For parents struggling with a student whose lack of organization is becoming problematic, here are a few solutions:
1. "A place for everything, and everything in its place." This was a favorite expression of my great-grandmother, and it still holds truth today. Many times, students don't organize because they fail to understand the expectations. If you want a child to put shirts in one drawer, pants in another, underwear in a third, and socks somewhere else, then this process and its outcomes should be thoroughly explained and modeled for the child in question. I would not expect my students to know which tray their work is turned into at the beginning of year, especially if I had never told them what our system of organization requires. Likewise, parents should not expect their children to hang up dress clothes or place items into a hamper or basket if such an expectation has never been made clear. An ounce of prevention is worth a pound of cure, the old saying goes.
2. Those in glass houses shouldn't throw stones. Look around your own computer area, family room, kitchen, or elsewhere. Are the items there neatly packaged and stored, or is it an area of chaos and bedlam? One cannot expect children to maintain standards that are not realistically followed by the adults who assert them.

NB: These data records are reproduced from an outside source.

-- ==== Sys2Proof/Config.lean ====
section
/-! DEFINITION. What the module fixes and the free values.
An `opaque` constant has no body: nothing can be proved about the value it gives, so a claim holds whatever it is. -/

namespace Sys2Proof.Config

/-- FREE VALUE (log entry 7): a byte the manual leaves undefined (R4, R129, R142, R153, R154), drawn by a counter. -/
opaque freeByte : Nat → Byte

/-- FREE VALUE (log entry 7): a 32-bit element the manual leaves undefined or that the model cannot decide. -/
opaque freeWord : Nat → Word32

/-- Byte `n` of SHAKE256 of a message (R220, R221): the manual names the function and does not define it (log entry 8). -/
opaque shake256At : List Byte → Nat → Byte

/-- SHAKE256 with 64 bytes of output (R221). -/
def shake256 (m : List Byte) : List Byte := (List.range 64).map (shake256At m)

/-- XMSS^MT verification (R221) of key, message and signature: named by the manual, not defined (log entry 8). -/
opaque xmssVerify : List Byte → List Byte → List Byte → Bool

/-- Length of an XMSS^MT signature of the parameter set of R220 (R227). -/
def sigLen : Nat := 9893

/-- Byte `n` of the XMSS^MT signature made with a leaf of the device identity over a message (R220; log entry 8). -/
opaque xmssSignAt : Nat → List Byte → Nat → Byte

/-- The signature a leaf of the device identity makes over a message (R220). -/
def xmssSign (leaf : Nat) (m : List Byte) : List Byte := (List.range sigLen).map (xmssSignAt leaf m)

/-- The number of the parameter set of R220, which the manual does not give (log entry 8). -/
opaque xmssSet : Nat

/-- The oid of that parameter set as SIGN and grants carry it: 4 bytes (R221, R223). -/
def xmssOid : Nat := xmssSet % 2 ^ 32

/-- The bytes of the device identity's public key (log entry 8). -/
opaque identityAt : Nat → Byte

/-- The device identity's public key: root, then seed, 64 bytes (R220). -/
def identityKey : List Byte := (List.range 64).map identityAt

/-- The bytes of the vendor root's public key (log entry 8). -/
opaque vendorAt : Nat → Byte

/-- The vendor root's public key, 64 bytes (R220, R223). -/
def vendorKey : List Byte := (List.range 64).map vendorAt

/-- The ROM whose SHAKE256 an attestation carries (R232; log entry 8). -/
opaque rom : List Byte

/-- The element that coordinates name in a tiled record whose extents are no multiples of its block shape: from the block's shape, the
extents and the coordinates, a number without a bound (R123; log entry 76). -/
opaque oddIndex : Nat → Nat → List Nat → List Nat → Nat

/-- The 32 bits of a packet's tile field for a tile number that does not fit them (R16, R202; log entry 126). -/
opaque bigTile : Nat → Word32

/-- Frame size (R124). -/
def frameBytes : Nat := 65536

/-- Bytes of tile memory per core (R128). -/
def tmemBytes : Nat := 2097152

/-- `2^64 - 1`, the value at which meters saturate (R225) and which latest reads before time is known (R178). -/
def ones64 : Nat := 18446744073709551615

/-- Accumulator tiles per core (R6). -/
def accTiles : Nat := 256

/-- Most outstanding memory requests of a core (R141). -/
def maxRequests : Nat := 512

/-- Fixed 256 MiB / 64 KiB: the frames a stack's tier G can have at most (R10). -/
def framesPerMiB : Nat := 16

/-- HBM frames per stack: two HBM4E stacks of 48 GiB (R19). -/
def hbmFrames : Nat := 2 * 48 * 1024 * 16

/-- Far-tier frames: up to 4 TiB (R15). -/
def farFrames : Nat := 4 * 1024 * 1024 * 16

end Sys2Proof.Config
end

3. Label it. By providing labels on drawers, storage units, and other available spaces, your child will know what goes where, whether they're six or sixteen. There are age-appropriate ways to do this -- You wouldn't for instance, use Disney princess font to label areas in the room of a 13-year-old boy. Therein is a formula for total meltdown.
4. Be consistent. If the expectation has been made clear that item A will go into storage space B, then follow through with that expectation and enforce it. The time has never existed when we could rationally expect our kids to be self-monitoring. They still need guidance, they still need help, and they still need to know that you're in control of every situation under your roof, even if it seems minor. It's called a sense of stability, and children of today need it badly.

By following these few tips (and others from organizational experts), your child can excel at becoming the ship-shape model citizen that you envision him or her to be. No, it won't happen overnight. No, it might not always happen the way you'd planned. But yes, children will gain a greater sense of security and a feeling of contentment from the knowledge that their world is orderly, structured, and sound. It's never too early to begin laying a foundation for success, and this is one positive way to start.